§ **WHAT THIS TASK INVOLVES**: Output only the lines below that start at the line containing "structure Core where" and end at the line containing "by entry -/", with both ends kept.

§ **PROVIDED INFORMATION**:
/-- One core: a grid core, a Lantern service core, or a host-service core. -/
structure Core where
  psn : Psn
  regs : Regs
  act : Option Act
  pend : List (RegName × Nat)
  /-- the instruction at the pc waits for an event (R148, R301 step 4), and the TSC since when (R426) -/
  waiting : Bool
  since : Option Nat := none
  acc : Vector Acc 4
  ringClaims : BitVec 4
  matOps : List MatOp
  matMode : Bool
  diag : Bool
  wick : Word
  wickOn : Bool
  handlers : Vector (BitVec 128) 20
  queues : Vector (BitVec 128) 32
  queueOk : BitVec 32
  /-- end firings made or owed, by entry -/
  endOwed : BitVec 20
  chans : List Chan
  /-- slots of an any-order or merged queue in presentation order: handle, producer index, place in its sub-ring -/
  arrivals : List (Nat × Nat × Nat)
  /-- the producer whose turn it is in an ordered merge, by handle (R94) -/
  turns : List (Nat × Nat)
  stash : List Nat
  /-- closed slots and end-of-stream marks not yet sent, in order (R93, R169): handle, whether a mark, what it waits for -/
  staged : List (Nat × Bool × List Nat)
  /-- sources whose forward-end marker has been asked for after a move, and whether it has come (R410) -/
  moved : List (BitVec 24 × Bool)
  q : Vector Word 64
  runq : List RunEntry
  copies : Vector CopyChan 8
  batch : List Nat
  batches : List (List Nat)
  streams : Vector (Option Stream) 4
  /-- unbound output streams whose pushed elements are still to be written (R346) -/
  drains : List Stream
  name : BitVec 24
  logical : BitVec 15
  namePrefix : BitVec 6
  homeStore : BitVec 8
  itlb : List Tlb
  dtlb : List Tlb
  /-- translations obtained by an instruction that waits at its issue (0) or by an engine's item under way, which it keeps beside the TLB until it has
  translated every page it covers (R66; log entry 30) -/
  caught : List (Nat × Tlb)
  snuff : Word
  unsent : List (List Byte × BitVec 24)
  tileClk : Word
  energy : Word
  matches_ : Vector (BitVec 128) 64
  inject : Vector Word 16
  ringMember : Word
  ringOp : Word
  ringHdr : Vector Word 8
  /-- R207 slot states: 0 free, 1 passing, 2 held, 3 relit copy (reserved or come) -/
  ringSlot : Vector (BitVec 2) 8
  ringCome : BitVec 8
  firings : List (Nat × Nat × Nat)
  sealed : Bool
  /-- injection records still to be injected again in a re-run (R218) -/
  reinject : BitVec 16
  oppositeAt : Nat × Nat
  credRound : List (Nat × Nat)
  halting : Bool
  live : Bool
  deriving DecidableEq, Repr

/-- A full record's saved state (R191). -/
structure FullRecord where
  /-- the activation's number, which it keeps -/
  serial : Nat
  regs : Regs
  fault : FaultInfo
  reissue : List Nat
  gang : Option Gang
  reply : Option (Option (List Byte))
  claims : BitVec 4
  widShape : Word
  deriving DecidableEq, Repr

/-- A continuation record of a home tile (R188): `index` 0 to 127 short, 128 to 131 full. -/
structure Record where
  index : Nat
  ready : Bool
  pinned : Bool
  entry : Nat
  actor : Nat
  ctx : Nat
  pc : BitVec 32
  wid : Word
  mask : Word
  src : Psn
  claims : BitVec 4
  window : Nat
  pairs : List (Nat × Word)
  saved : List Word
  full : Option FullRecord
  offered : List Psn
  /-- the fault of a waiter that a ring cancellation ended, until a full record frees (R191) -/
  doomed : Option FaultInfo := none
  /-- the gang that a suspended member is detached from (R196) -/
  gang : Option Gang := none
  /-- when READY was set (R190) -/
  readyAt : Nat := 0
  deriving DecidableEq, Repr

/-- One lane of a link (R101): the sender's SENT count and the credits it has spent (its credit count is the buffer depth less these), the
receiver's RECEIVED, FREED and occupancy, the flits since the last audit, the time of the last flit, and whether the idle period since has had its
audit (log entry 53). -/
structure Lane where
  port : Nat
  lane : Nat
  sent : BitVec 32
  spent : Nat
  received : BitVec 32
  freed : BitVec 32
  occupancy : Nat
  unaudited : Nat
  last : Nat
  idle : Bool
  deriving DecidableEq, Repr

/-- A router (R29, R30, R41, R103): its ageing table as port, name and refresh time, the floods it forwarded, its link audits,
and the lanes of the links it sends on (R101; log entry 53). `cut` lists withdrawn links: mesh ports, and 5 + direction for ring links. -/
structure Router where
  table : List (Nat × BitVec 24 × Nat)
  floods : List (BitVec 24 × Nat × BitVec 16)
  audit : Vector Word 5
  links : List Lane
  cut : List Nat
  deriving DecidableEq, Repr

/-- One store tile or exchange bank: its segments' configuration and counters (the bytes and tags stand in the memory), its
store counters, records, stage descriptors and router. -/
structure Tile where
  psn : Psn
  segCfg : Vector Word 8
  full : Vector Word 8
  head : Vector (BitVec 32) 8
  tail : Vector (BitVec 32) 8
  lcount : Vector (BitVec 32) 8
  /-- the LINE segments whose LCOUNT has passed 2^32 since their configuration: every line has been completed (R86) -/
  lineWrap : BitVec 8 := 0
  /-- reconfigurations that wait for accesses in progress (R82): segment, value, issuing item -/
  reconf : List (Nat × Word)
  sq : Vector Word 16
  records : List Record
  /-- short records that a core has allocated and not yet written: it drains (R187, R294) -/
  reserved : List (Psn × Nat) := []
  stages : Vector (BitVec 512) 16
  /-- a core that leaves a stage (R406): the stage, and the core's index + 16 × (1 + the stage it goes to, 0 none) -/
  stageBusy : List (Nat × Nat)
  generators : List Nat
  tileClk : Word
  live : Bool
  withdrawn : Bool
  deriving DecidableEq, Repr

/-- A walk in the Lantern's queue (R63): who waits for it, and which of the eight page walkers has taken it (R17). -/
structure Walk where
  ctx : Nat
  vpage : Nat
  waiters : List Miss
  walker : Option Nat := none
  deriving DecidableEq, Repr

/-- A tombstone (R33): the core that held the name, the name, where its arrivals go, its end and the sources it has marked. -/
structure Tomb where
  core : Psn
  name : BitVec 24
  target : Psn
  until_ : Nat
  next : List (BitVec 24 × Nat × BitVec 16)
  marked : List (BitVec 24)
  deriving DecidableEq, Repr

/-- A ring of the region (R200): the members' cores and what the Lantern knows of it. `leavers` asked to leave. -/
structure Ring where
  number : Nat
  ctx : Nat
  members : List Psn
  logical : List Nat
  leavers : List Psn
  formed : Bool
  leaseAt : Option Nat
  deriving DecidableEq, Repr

...

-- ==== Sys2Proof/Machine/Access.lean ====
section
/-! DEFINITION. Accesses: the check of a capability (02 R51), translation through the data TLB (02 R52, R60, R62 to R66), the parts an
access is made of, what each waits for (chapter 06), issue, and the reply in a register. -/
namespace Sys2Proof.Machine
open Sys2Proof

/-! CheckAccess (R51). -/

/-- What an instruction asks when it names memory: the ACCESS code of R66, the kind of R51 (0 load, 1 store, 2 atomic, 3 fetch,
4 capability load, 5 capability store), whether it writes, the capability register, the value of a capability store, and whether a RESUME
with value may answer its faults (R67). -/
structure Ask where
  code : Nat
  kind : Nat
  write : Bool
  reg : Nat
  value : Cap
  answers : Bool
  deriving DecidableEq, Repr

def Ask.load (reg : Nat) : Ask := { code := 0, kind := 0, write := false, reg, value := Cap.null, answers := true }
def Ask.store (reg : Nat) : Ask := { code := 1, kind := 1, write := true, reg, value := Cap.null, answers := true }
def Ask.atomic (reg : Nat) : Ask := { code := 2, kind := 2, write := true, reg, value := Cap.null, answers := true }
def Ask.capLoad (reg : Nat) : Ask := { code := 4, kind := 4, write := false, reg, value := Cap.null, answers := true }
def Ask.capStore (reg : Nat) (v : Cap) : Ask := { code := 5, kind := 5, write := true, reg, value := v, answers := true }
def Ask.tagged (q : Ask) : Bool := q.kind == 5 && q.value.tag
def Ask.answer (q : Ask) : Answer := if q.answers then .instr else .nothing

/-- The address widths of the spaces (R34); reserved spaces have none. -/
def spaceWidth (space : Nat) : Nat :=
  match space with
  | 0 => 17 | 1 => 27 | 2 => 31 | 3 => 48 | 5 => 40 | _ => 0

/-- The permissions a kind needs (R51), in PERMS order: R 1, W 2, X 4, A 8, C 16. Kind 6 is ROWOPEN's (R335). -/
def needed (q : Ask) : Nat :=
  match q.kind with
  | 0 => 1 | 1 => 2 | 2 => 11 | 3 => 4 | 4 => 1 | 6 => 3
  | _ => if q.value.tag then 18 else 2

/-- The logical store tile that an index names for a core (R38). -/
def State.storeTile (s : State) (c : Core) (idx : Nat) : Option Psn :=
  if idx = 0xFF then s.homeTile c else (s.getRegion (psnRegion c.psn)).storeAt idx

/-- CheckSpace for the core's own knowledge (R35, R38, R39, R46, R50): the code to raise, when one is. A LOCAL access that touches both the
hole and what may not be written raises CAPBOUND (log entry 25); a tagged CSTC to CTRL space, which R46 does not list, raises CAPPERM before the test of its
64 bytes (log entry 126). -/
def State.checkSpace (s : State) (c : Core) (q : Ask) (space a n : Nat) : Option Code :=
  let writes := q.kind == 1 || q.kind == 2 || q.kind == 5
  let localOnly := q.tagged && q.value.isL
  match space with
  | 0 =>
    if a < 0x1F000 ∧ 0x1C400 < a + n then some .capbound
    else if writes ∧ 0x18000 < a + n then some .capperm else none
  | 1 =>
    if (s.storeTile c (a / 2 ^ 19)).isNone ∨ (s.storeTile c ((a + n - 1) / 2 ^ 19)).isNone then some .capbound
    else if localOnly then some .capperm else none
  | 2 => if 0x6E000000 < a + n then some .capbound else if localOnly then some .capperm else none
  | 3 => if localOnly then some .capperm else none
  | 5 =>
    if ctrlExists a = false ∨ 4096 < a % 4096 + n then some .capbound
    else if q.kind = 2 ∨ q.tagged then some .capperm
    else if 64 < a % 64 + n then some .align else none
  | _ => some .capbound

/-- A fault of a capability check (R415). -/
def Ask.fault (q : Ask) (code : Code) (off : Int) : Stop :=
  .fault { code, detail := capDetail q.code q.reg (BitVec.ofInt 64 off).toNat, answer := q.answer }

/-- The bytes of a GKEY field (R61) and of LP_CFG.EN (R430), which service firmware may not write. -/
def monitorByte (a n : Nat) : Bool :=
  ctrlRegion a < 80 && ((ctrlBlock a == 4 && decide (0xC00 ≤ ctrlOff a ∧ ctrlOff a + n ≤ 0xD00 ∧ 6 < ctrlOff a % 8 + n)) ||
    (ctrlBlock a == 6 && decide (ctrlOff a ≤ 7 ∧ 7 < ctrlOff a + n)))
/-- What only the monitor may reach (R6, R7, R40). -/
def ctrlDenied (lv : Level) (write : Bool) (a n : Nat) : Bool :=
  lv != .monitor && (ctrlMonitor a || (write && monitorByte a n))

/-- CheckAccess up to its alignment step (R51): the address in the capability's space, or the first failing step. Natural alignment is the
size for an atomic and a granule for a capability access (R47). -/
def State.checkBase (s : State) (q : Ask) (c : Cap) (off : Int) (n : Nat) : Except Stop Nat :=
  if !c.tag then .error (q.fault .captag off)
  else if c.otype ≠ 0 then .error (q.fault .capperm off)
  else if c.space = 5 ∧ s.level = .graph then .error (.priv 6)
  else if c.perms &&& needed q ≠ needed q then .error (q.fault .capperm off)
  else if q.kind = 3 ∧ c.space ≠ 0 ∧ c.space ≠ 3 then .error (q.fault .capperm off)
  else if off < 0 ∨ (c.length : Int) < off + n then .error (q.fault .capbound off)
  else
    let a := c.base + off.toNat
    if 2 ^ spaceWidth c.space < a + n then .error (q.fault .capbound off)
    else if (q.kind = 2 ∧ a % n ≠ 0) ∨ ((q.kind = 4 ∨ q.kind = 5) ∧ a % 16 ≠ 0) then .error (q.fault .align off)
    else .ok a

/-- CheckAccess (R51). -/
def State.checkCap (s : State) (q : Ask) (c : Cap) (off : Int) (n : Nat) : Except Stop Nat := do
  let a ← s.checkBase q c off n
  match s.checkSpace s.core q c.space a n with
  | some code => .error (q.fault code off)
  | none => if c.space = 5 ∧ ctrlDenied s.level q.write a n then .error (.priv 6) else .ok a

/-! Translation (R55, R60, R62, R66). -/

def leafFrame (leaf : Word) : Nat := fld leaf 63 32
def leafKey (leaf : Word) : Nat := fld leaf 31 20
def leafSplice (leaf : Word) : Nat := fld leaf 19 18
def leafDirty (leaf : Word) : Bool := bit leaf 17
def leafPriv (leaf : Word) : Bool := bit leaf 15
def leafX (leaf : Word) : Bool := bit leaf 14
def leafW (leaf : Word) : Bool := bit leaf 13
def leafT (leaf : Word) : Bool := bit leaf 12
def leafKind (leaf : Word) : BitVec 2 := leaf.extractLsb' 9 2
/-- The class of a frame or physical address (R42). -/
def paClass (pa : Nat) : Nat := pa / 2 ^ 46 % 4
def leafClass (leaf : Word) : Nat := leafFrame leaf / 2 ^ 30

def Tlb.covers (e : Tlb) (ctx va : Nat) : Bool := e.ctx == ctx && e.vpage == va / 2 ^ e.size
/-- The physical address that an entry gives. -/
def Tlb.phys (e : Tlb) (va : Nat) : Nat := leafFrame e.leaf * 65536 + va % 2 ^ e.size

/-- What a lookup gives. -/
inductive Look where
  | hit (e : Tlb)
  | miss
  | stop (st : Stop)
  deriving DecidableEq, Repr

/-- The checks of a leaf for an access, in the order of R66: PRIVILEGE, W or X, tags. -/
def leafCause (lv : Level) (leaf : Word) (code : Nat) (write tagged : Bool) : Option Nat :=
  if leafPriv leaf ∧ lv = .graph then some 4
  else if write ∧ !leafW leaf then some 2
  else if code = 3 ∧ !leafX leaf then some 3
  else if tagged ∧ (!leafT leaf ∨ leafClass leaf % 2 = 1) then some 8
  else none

§ **RESULT OF THE TASK**:
structure Core where
  psn : Psn
  regs : Regs
  act : Option Act
  pend : List (RegName × Nat)
  /-- the instruction at the pc waits for an event (R148, R301 step 4), and the TSC since when (R426) -/
  waiting : Bool
  since : Option Nat := none
  acc : Vector Acc 4
  ringClaims : BitVec 4
  matOps : List MatOp
  matMode : Bool
  diag : Bool
  wick : Word
  wickOn : Bool
  handlers : Vector (BitVec 128) 20
  queues : Vector (BitVec 128) 32
  queueOk : BitVec 32
  /-- end firings made or owed, by entry -/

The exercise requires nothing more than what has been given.